広野 英語を英語のまま理解するのがいいのか、昔からの方法で日本語に逐一置き換えながら理解するのがいいのか、進学校をはじめとする中学・高校の現場でもいまだに悩んでいるようです。

小泉 ただ、ここ数年の間に大学入試の読解問題は非常に長くなりました。逐語訳をしていたらとても間に合いません。ですから、英語のままぱっと大意をつかむ練習をたくさんした受験生のほうが有利です。

変化をためらう日本の英語教育
将来を担う教員養成に力を注ぐ


サピックス小学部
教育情報センター 本部長
広野 雅明

広野 英語教育を変えるには相当なご苦労があったのではないでしょうか。

小泉 英語を英語で教えるノウハウについては、語学教育研究所という大正時代からある英語教育研究団体で学びました。そこで学んだのは、英語で行う授業というのは生徒が英語を使う授業だということでした。

 そうしたなか、縁あって文部科学省の教科書調査官に就任しました。教科書調査官は、教科書の内容が学習指導要領に沿っているかなどをチェックするのが仕事です。それがきっかけで、教材研究に没頭し、大学院で修士号も取得しました。修士論文のテーマは日本の検定教科書の内容分析で、特にライティングの教科書がどのように組み立てられているのかに注目しました。当時の検定教科書は、ライティングといっても文法規則に沿って和文を英文に直すという内容のものがほとんどです。自分の言いたいことを英文にするためのテクニックや、英語で論理を展開するためのノウハウをきちんと載せている教科書はごくわずかでした。

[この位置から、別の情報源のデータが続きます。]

/-- 30_encoding.md R85, R86, R88, R91, R93: the S, SB and UJ immediates by the source's shift-and-or formulas, and
their ranges in steps of 2. -/
def Obligations.ImmediatesFollowTheSourceFormulas : Prop :=
  ∀ w : Word,
    (Fields.ofWord w).immS.setWidth 32 = ((w >>> 25) <<< 5 ||| (w >>> 7 &&& 0x1F#32)) ∧
      (Fields.ofWord w).immB.setWidth 32 =
        ((w >>> 31) <<< 12 ||| (w >>> 25 &&& 0x3F#32) <<< 5 ||| (w >>> 8 &&& 0xF#32) <<< 1
          ||| (w >>> 7 &&& 1#32) <<< 11) ∧
      (Fields.ofWord w).immJ.setWidth 32 =
        ((w >>> 31) <<< 20 ||| (w >>> 21 &&& 0x3FF#32) <<< 1 ||| (w >>> 20 &&& 1#32) <<< 11
          ||| (w >>> 12 &&& 0xFF#32) <<< 12) ∧
      (-4096 ≤ (Fields.ofWord w).immB.toInt ∧ (Fields.ofWord w).immB.toInt ≤ 4094 ∧
        (Fields.ofWord w).immB.toInt % 2 = 0) ∧
      (-1048576 ≤ (Fields.ofWord w).immJ.toInt ∧ (Fields.ofWord w).immJ.toInt ≤ 1048574 ∧
        (Fields.ofWord w).immJ.toInt % 2 = 0)

/-- A sanity statement: the words of 95_test_vectors.md decode to the instructions they stand for, one or more of
every format and family. -/
def Obligations.SampleWordsDecode : Prop :=
  decode 0x00308133#32 = .hit (.add 2#5 1#5 3#5) ∧ decode 0x4020D1B3#32 = .hit (.sra 3#5 1#5 2#5) ∧
    decode 0xFFF08193#32 = .hit (.addi 3#5 1#5 0xFFF#12) ∧ decode 0x4040D193#32 = .hit (.srai 3#5 1#5 4#5) ∧
    decode 0x00309183#32 = .hit (.lh 3#5 1#5 3#12) ∧ decode 0xFE20AE23#32 = .hit (.sw 2#5 1#5 0xFFC#12) ∧
    decode 0xFE209CE3#32 = .hit (.bne 1#5 2#5 0x1FF8#13) ∧ decode 0x001000EF#32 = .hit (.jal 1#5 0x800#21) ∧
    decode 0x003280E7#32 = .hit (.jalr 1#5 5#5 3#12) ∧ decode 0xFFFFF1B7#32 = .hit (.lui 3#5 0xFFFFF#20) ∧
    decode 0x0FF0000F#32 = .hit (.fence 0#5 0#5 0x0FF#12) ∧ decode 0x00100073#32 = .hit (.ebreak 0#5 0#5) ∧
    decode 0x00000000#32 = .instructionNotFound ⟨0#7, 0#3, 0#7, 0#12⟩

/-! ## The fetch-execute step -/

/-- 10_state.md R30: one step of a core that is running and not suspended. Out of range it halts; a word that misses
is raised, counted, then skipped or halted on; a word that decodes to an instruction runs it from the state with
`redirect` clear, then clears the miss count, emits the trace and adds 4 to `pc` unless the core halted or the
instruction redirected. An instruction with no step gives the step none; none is refused. The miss policy in the second clause is that
of 60_exceptions.md R222, the spec's own choice (92_eei_decisions.md D15), and the condition raised in the first that of
R223. That the step ends with `redirect` clear, also after a jump, is the model's choice (log 9). -/
def Obligations.StepRunsTheDecodedInstruction : Prop :=
  ∀ s : State, FreeRunning s →
    (s.cfg.memWords ≤ s.pc.toNat / 4 →
        step s = .next { s with runState := .halted .outOfBoundsFetch,
                                raised := s.raised ++ [.outOfBoundsFetch s.pc] }) ∧
      (s.pc.toNat / 4 < s.cfg.memWords → ∀ info, decode (s.readWord s.pc) = .instructionNotFound info →
        step s = .next
          (if 0 < s.cfg.missHaltLimit ∧ s.cfg.missHaltLimit ≤ s.missCount + 1 then
            { s with redirect := false, raised := s.raised ++ [.instructionNotFound info],
                     missCount := s.missCount + 1, runState := .halted .missLimit }
          else
            { s with redirect := false, raised := s.raised ++ [.instructionNotFound info],
                     missCount := s.missCount + 1, pc := s.pc + 4#32 })) ∧
      (s.pc.toNat / 4 < s.cfg.memWords → ∀ i, decode (s.readWord s.pc) = .hit i →
        (∀ u, exec i { s with redirect := false } = .next u →
            step s = .next { u with missCount := 0, traceOut := u.traceOut ++ [i], redirect := false,
                                    pc := if u.runState = .running ∧ u.redirect = false then u.pc + 4#32 else u.pc }) ∧
          (∀ f, exec i { s with redirect := false } = .fault f → step s = .fault f) ∧
          ∀ r, exec i { s with redirect := false } ≠ .refused r)

/-- 10_state.md R31: a step halts with `OutOfBoundsFetch` exactly when the word index of `pc` is at or past the
capacity; it fetches nothing and keeps `pc`, registers and memory. -/
def Obligations.OutOfBoundsFetchHalts : Prop :=
  ∀ s : State, FreeRunning s →
    ((∃ t, step s = .next t ∧ t.runState = .halted .outOfBoundsFetch) ↔ s.cfg.memWords ≤ s.pc.toNat / 4) ∧
      (s.cfg.memWords ≤ s.pc.toNat / 4 → s.fetch = none ∧
        ∃ t, step s = .next t ∧ t.pc = s.pc ∧ t.mem = s.mem ∧ SameRegs s t ∧ t.traceOut = s.traceOut)

/-- 20_memory.md R57: after the in-range check the fetch reads the whole word containing `pc`, unrotated, its least
significant byte at the lowest address; the low two bits of `pc` are ignored. -/
def Obligations.FetchReadsTheWholeWord : Prop :=
  ∀ s : State,
    (s.cfg.memWords ≤ s.pc.toNat / 4 → s.fetch = none) ∧
      (s.pc.toNat / 4 < s.cfg.memWords → ∃ w, s.fetch = some w ∧
        (∀ b : Word, wordIndex b = wordIndex s.pc → byteLane w (lane b) = s.memRead1 b) ∧
        ∀ p : Word, wordIndex p = wordIndex s.pc → ({ s with pc := p } : State).fetch = some w)

/-- 10_state.md R32: an instruction that is no branch or jump does not change `pc` itself and does not redirect; where
an executed instruction did not redirect and the core still runs, the step leaves `pc + 4` modulo 2^32. -/
def Obligations.SequentialInstructionsAdvanceByFour : Prop :=
  (∀ (i : Instr) (s u : State), i.isControlTransfer = false → exec i s = .next u →
      u.pc = s.pc ∧ u.redirect = s.redirect) ∧
    ∀ (s u : State) (w : Word) (i : Instr), FreeRunning s → s.fetch = some w → decode w = .hit i →
      exec i { s with redirect := false } = .next u → u.redirect = false → u.runState = .running →
        ∃ t, step s = .next t ∧ t.pc.toNat = (s.pc.toNat + 4) % 2 ^ 32

/-- 60_exceptions.md R221, R222 (92_eei_decisions.md D15, D27, the spec's own choices): a miss changes no register and no
memory and emits no trace; it is raised with the raw fields and counted; it halts exactly when a limit is set and
reached, with `pc` kept, and otherwise `pc` advances. -/
def Obligations.MissIsSkippedOrHaltsAtTheLimit : Prop :=
  ∀ (s : State) (w : Word) (info : MissInfo), FreeRunning s → s.fetch = some w →
    decode w = .instructionNotFound info →
    ∃ t, step s = .next t ∧ SameRegs s t ∧ t.mem = s.mem ∧ t.traceOut = s.traceOut ∧
      t.raised = s.raised ++ [.instructionNotFound info] ∧ t.missCount = s.missCount + 1 ∧
      (0 < s.cfg.missHaltLimit ∧ s.cfg.missHaltLimit ≤ s.missCount + 1 →
        t.runState = .halted .missLimit ∧ t.pc = s.pc) ∧
      (¬ (0 < s.cfg.missHaltLimit ∧ s.cfg.missHaltLimit ≤ s.missCount + 1) →
        t.runState = .running ∧ t.pc = s.pc + 4#32)

/-- 60_exceptions.md R238 (92_eei_decisions.md D22): a step emits one trace string exactly where it executes an
instruction, of a free core or on the host's command `step` (log 7), and none for a miss, an out-of-bounds fetch or any
other host command; the string is the upper-case mnemonic, a space, the operand text and a line end. The operand text is
an open constant, and State holds the instructions (log 10). -/
def Obligations.OneTraceStringPerExecutedInstruction : Prop :=
  (∀ s t : State, step s = .next t →
      t.traceOut = s.traceOut ∨
        TakesStep s ∧ ∃ i, FetchesInstr s i ∧ t.traceOut = s.traceOut ++ [i] ∧
          t.traceStrings = s.traceStrings ++ [i.op.mnemonic ++ " " ++ Config.traceOperands i ++ "\n"]) ∧
    ∀ (s t : State) (i : Instr), TakesStep s → FetchesInstr s i → step s = .next t → t.traceOut = s.traceOut ++ [i]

 そうした視点が欠けている教科書には、学習指導要領が求める「自分の考えなどを整理して書く」という活動が不足しているとして、検定意見を付けて修正を求めたこともありました。それに対して、教科書会社側からは「指摘された内容に変更すると、教育の現場で使ってもらえない」と主張する声も上がってきます。検定教科書にさえ、学習指導要領が求めていることを反映させるのはなかなか容易ではなかったのです。

広野 日本の英語教育がなかなか変わらないのは、教科書の在り方、教育現場の考え方にも一因があったのですね。

小泉 教科書調査官としての14年間で英語教育の保守性をつくづく感じ、「この状況を打破するには、将来教員になる大学生から変える必要がある」と考え、大学で教えることにしました。大学の教員になってからは、英語の教え方についての研究を深めることが、いちばんの関心事となりました。振り返ってみると、英語教育学という看板のなかで、授業法研究、教材研究、それから教員養成、この三つがわたしの研究の柱だったのかなと思います。